● **Exercise objective**: In the entries that follow, the first line to write out is the one containing "def opcodeF (w", and the last is the one containing "U format. -/". Reproduce that stretch exactly, with nothing before or after it.

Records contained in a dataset
========

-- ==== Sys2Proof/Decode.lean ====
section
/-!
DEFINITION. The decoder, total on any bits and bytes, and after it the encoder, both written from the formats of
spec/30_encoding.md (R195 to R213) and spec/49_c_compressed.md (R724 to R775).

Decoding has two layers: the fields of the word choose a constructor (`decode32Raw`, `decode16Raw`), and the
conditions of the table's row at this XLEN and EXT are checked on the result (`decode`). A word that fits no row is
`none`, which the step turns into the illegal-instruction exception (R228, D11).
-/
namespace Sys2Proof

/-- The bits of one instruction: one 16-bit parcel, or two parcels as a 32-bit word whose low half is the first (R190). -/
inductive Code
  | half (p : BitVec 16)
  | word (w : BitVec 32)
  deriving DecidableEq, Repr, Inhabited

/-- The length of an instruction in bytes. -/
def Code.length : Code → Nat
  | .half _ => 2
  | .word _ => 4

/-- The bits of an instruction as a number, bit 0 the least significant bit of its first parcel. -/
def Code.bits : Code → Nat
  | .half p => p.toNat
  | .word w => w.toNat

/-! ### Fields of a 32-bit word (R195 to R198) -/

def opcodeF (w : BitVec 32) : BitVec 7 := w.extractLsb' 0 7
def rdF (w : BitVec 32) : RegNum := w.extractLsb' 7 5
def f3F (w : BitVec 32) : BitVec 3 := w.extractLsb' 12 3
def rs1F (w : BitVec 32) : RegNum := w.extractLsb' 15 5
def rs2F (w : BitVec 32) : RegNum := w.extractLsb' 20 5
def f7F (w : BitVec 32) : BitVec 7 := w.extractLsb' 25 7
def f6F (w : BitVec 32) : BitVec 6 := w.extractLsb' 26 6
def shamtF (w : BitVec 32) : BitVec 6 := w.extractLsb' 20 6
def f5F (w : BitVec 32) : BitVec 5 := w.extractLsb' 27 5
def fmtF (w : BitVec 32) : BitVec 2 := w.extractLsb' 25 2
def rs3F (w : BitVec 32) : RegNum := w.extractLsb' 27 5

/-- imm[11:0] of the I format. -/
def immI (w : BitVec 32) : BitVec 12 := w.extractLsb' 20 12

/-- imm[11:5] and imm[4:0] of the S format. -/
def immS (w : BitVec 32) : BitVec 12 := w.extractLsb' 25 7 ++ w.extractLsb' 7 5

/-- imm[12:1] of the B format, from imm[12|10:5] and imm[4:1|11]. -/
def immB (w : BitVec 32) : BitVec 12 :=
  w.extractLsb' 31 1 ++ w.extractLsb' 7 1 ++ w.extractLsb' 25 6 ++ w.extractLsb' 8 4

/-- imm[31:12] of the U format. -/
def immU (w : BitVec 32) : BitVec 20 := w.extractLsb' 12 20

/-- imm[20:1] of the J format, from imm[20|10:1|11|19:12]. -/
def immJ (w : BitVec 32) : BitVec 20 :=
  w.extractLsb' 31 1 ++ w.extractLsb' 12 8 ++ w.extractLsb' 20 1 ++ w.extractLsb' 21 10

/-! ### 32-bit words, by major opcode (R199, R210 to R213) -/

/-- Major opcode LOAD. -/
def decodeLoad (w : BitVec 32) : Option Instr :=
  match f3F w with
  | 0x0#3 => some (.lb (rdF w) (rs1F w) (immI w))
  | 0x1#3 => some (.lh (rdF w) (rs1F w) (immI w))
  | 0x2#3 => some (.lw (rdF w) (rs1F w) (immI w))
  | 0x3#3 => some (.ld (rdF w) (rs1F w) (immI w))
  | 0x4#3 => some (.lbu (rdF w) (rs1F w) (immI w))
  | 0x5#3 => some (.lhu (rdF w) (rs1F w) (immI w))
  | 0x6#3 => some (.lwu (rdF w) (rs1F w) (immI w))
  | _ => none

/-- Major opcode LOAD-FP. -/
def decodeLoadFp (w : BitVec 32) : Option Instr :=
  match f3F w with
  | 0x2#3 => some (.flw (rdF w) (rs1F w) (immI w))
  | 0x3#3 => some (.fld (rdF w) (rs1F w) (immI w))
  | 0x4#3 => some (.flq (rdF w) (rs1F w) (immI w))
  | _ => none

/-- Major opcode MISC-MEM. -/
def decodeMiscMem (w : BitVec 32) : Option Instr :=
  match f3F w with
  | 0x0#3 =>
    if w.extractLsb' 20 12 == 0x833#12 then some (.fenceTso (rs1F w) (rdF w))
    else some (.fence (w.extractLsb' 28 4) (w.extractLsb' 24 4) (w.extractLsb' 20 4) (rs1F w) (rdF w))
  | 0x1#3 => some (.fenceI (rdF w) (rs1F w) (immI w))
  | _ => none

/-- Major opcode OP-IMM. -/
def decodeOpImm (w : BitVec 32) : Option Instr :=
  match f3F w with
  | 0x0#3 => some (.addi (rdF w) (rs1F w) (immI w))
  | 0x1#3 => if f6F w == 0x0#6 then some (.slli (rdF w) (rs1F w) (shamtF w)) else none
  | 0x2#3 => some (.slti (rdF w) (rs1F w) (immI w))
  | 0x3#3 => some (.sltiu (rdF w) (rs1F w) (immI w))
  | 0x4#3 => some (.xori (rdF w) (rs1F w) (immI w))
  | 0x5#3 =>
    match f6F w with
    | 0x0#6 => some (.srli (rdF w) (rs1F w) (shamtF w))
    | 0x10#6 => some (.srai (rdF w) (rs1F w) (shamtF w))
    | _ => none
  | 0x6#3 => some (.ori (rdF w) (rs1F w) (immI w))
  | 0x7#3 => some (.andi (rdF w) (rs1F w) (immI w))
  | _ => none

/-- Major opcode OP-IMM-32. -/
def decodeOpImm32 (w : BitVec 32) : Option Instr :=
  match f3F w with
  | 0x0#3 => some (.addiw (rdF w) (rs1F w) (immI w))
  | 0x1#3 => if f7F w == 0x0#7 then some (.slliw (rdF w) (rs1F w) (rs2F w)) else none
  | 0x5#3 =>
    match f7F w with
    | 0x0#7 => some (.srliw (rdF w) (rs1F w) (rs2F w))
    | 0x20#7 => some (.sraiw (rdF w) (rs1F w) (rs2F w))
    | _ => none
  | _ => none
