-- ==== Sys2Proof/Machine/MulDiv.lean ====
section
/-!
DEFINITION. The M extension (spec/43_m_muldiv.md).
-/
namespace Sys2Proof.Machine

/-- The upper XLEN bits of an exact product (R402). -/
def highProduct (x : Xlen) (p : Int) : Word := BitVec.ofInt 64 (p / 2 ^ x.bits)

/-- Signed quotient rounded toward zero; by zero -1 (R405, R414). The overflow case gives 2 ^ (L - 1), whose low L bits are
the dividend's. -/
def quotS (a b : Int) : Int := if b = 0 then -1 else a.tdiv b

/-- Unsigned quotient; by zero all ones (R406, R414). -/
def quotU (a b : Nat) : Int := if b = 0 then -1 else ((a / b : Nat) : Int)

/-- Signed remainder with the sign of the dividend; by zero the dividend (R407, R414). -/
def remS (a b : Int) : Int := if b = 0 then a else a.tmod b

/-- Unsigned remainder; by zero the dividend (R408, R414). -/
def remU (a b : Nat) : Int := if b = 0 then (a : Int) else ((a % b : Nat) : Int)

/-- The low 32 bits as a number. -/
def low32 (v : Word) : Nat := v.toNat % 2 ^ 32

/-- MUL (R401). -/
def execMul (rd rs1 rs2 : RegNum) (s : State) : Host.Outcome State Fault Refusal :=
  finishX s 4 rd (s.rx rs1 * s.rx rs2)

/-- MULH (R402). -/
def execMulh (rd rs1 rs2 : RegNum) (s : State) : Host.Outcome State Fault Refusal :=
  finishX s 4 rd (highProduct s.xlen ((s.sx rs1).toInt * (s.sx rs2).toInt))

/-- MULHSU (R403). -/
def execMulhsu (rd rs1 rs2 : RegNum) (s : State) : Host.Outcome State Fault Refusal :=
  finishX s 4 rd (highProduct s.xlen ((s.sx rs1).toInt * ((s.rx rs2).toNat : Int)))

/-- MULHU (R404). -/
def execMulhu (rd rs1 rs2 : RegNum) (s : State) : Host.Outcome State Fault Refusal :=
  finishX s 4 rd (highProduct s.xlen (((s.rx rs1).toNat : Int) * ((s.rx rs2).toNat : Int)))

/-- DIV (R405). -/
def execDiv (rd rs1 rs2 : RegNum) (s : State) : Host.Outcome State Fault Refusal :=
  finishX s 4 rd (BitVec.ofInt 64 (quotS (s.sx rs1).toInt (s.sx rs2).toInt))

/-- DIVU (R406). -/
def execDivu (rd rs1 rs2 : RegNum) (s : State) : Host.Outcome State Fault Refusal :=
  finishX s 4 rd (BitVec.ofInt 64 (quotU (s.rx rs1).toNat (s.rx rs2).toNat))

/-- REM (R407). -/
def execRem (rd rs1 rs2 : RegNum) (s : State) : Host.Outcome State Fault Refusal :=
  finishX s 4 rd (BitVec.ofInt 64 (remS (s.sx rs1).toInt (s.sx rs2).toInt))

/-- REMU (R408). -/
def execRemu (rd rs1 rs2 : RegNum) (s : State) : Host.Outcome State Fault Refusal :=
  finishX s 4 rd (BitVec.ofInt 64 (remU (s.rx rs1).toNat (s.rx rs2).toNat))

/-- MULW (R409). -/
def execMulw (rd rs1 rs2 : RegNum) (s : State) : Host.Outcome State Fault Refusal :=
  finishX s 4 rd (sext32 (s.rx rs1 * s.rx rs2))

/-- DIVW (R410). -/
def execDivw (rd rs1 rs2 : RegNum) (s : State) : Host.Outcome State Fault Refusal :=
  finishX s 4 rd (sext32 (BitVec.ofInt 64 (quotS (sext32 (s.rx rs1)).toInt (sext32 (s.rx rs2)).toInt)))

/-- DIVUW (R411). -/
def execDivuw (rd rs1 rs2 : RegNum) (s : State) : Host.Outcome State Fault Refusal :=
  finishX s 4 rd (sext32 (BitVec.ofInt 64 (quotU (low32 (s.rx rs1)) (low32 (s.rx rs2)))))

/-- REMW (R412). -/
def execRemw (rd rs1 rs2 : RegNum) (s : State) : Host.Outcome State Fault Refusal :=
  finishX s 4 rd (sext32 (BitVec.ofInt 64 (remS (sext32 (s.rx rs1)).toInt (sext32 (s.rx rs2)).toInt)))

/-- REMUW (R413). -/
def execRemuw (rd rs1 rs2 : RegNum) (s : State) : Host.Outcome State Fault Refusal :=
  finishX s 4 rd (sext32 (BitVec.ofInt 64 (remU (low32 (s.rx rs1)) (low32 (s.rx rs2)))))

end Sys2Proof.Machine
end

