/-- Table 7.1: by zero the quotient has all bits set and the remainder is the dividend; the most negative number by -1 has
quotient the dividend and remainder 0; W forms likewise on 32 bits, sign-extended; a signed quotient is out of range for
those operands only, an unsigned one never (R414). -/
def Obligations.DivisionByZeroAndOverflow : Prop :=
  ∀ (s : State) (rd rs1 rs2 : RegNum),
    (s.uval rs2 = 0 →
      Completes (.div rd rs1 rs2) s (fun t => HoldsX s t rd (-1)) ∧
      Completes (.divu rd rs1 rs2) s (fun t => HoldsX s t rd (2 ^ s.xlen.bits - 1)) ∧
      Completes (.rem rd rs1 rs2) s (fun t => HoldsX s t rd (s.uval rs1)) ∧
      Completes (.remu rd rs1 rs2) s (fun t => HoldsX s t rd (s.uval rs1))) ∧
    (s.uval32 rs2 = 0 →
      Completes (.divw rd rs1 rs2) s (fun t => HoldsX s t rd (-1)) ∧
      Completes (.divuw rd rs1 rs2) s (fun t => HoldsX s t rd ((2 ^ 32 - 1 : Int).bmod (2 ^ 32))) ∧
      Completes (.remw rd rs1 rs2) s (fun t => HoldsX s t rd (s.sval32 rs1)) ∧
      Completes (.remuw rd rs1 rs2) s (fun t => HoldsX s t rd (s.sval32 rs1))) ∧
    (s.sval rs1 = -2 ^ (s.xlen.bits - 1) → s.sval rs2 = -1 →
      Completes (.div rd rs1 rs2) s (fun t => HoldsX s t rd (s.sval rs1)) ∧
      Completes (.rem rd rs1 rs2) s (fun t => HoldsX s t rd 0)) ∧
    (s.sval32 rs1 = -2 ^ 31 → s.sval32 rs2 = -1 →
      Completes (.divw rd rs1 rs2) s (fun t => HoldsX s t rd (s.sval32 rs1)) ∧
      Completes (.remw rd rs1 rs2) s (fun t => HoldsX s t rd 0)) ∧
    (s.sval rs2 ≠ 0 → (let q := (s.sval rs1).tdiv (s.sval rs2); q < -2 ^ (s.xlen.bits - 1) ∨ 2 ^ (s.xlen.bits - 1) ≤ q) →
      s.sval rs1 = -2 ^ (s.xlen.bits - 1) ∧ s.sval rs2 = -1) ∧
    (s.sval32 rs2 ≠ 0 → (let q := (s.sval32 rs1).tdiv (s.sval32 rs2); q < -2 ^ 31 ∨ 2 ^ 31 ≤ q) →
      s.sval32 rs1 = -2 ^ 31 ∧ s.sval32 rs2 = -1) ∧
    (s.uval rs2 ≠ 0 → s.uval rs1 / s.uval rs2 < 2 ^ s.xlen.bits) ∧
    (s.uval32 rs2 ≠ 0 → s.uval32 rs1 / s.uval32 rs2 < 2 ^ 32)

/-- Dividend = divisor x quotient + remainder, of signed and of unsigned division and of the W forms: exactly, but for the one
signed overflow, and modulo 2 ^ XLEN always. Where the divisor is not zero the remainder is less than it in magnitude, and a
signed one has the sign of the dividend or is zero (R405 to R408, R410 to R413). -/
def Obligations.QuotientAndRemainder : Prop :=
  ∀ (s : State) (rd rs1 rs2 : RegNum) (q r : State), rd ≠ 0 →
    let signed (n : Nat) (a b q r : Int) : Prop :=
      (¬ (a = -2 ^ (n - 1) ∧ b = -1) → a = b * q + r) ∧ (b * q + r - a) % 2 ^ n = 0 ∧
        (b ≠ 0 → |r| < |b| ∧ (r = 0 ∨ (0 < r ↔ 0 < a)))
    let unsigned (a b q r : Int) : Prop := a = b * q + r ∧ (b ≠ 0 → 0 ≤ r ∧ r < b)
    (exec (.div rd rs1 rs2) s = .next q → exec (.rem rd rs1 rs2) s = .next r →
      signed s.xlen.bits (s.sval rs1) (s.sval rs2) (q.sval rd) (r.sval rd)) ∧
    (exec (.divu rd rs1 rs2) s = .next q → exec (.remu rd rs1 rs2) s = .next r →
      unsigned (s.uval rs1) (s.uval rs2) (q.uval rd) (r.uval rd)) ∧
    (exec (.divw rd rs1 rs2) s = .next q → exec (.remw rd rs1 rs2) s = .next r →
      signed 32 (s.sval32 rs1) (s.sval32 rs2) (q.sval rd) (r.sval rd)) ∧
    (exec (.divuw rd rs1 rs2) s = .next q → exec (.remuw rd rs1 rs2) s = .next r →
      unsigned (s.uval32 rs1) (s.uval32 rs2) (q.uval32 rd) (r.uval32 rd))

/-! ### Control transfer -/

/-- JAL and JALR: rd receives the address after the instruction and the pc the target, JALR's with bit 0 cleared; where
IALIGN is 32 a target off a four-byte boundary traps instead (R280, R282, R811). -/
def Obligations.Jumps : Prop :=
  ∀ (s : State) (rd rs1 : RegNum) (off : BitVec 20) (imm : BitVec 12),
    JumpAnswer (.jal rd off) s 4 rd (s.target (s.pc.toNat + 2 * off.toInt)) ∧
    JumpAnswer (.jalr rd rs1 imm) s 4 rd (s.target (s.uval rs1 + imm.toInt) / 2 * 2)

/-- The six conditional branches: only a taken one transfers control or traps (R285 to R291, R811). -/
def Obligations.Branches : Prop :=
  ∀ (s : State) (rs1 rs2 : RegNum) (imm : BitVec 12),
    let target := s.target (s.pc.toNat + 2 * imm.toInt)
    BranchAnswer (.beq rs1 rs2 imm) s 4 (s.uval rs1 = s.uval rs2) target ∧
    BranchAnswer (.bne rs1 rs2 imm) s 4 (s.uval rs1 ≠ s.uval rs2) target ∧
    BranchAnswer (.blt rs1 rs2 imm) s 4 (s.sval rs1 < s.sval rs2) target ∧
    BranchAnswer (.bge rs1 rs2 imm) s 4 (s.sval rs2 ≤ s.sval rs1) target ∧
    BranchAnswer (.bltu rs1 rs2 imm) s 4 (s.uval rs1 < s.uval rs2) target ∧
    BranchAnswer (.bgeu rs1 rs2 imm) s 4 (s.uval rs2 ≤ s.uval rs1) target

========

● **Your solution**:
def opcodeF (w : BitVec 32) : BitVec 7 := w.extractLsb' 0 7
def rdF (w : BitVec 32) : RegNum := w.extractLsb' 7 5
def f3F (w : BitVec 32) : BitVec 3 := w.extractLsb' 12 3
def rs1F (w : BitVec 32) : RegNum := w.extractLsb' 15 5
def rs2F (w : BitVec 32) : RegNum := w.extractLsb' 20 5
def f7F (w : BitVec 32) : BitVec 7 := w.extractLsb' 25 7
def f6F (w : BitVec 32) : BitVec 6 := w.extractLsb' 26 6
def shamtF (w : BitVec 32) : BitVec 6 := w.extractLsb' 20 6
def f5F (w : BitVec 32) : BitVec 5 := w.extractLsb' 27 5
def fmtF (w : BitVec 32) : BitVec 2 := w.extractLsb' 25 2
def rs3F (w : BitVec 32) : RegNum := w.extractLsb' 27 5

/-- imm[11:0] of the I format. -/
def immI (w : BitVec 32) : BitVec 12 := w.extractLsb' 20 12

/-- imm[11:5] and imm[4:0] of the S format. -/
def immS (w : BitVec 32) : BitVec 12 := w.extractLsb' 25 7 ++ w.extractLsb' 7 5

/-- imm[12:1] of the B format, from imm[12|10:5] and imm[4:1|11]. -/
def immB (w : BitVec 32) : BitVec 12 :=
  w.extractLsb' 31 1 ++ w.extractLsb' 7 1 ++ w.extractLsb' 25 6 ++ w.extractLsb' 8 4

/-- imm[31:12] of the U format. -/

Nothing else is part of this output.